### What the exercise asks:
Begin at the line containing "[32; 26 R345; 0] -/" and copy each line exactly through the end of the records, leaving out what comes before.

(Beginning of Data records)

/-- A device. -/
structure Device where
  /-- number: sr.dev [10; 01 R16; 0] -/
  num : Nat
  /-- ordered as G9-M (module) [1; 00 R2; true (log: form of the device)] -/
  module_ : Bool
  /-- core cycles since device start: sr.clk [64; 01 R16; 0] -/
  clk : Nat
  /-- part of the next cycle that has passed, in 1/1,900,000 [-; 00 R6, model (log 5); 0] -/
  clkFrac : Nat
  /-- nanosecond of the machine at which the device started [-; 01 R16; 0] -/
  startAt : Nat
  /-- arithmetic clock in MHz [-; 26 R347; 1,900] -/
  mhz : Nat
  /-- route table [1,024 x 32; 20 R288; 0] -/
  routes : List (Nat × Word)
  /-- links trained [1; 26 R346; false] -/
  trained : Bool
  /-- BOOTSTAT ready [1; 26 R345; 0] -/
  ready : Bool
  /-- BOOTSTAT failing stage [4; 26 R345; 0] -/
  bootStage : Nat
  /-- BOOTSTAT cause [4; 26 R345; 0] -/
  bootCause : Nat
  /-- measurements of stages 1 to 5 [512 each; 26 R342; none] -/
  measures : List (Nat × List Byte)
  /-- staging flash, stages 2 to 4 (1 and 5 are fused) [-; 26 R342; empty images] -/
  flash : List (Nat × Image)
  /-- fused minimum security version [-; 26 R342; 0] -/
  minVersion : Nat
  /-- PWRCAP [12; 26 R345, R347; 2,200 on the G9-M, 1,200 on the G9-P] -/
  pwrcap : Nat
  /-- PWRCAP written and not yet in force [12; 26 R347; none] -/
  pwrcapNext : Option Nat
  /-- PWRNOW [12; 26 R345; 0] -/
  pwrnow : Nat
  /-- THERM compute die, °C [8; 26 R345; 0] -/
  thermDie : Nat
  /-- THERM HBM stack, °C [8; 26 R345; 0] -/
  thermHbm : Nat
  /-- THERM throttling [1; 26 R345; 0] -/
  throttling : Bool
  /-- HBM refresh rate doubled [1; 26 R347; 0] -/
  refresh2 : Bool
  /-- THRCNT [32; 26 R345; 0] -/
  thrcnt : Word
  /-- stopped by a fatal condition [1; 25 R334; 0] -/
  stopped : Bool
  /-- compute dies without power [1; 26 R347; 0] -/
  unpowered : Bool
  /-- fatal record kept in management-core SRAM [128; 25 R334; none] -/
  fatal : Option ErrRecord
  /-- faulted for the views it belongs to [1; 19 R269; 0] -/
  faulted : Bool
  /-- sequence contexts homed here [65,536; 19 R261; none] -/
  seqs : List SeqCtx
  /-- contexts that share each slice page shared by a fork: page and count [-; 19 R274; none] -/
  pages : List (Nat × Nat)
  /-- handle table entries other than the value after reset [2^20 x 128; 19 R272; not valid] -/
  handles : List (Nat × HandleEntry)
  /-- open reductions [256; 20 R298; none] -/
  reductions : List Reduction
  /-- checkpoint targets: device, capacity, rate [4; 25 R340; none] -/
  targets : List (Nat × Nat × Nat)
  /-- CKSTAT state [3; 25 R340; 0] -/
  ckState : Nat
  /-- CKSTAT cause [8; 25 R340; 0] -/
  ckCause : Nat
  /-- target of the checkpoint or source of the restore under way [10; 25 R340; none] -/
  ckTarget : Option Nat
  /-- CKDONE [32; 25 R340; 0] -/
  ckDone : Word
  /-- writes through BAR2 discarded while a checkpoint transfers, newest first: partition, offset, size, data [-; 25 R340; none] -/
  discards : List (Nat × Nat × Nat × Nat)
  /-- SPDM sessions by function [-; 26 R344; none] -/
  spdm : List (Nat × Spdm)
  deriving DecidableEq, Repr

(End of Data records)

### Solution to the exercise:
  /-- THRCNT [32; 26 R345; 0] -/
  thrcnt : Word
  /-- stopped by a fatal condition [1; 25 R334; 0] -/
  stopped : Bool
  /-- compute dies without power [1; 26 R347; 0] -/
  unpowered : Bool
  /-- fatal record kept in management-core SRAM [128; 25 R334; none] -/
  fatal : Option ErrRecord
  /-- faulted for the views it belongs to [1; 19 R269; 0] -/
  faulted : Bool
  /-- sequence contexts homed here [65,536; 19 R261; none] -/
  seqs : List SeqCtx
  /-- contexts that share each slice page shared by a fork: page and count [-; 19 R274; none] -/
  pages : List (Nat × Nat)
  /-- handle table entries other than the value after reset [2^20 x 128; 19 R272; not valid] -/
  handles : List (Nat × HandleEntry)
  /-- open reductions [256; 20 R298; none] -/
  reductions : List Reduction
  /-- checkpoint targets: device, capacity, rate [4; 25 R340; none] -/
  targets : List (Nat × Nat × Nat)
  /-- CKSTAT state [3; 25 R340; 0] -/
  ckState : Nat
  /-- CKSTAT cause [8; 25 R340; 0] -/
  ckCause : Nat
  /-- target of the checkpoint or source of the restore under way [10; 25 R340; none] -/
  ckTarget : Option Nat
  /-- CKDONE [32; 25 R340; 0] -/
  ckDone : Word
  /-- writes through BAR2 discarded while a checkpoint transfers, newest first: partition, offset, size, data [-; 25 R340; none] -/
  discards : List (Nat × Nat × Nat × Nat)
  /-- SPDM sessions by function [-; 26 R344; none] -/
  spdm : List (Nat × Spdm)
  deriving DecidableEq, Repr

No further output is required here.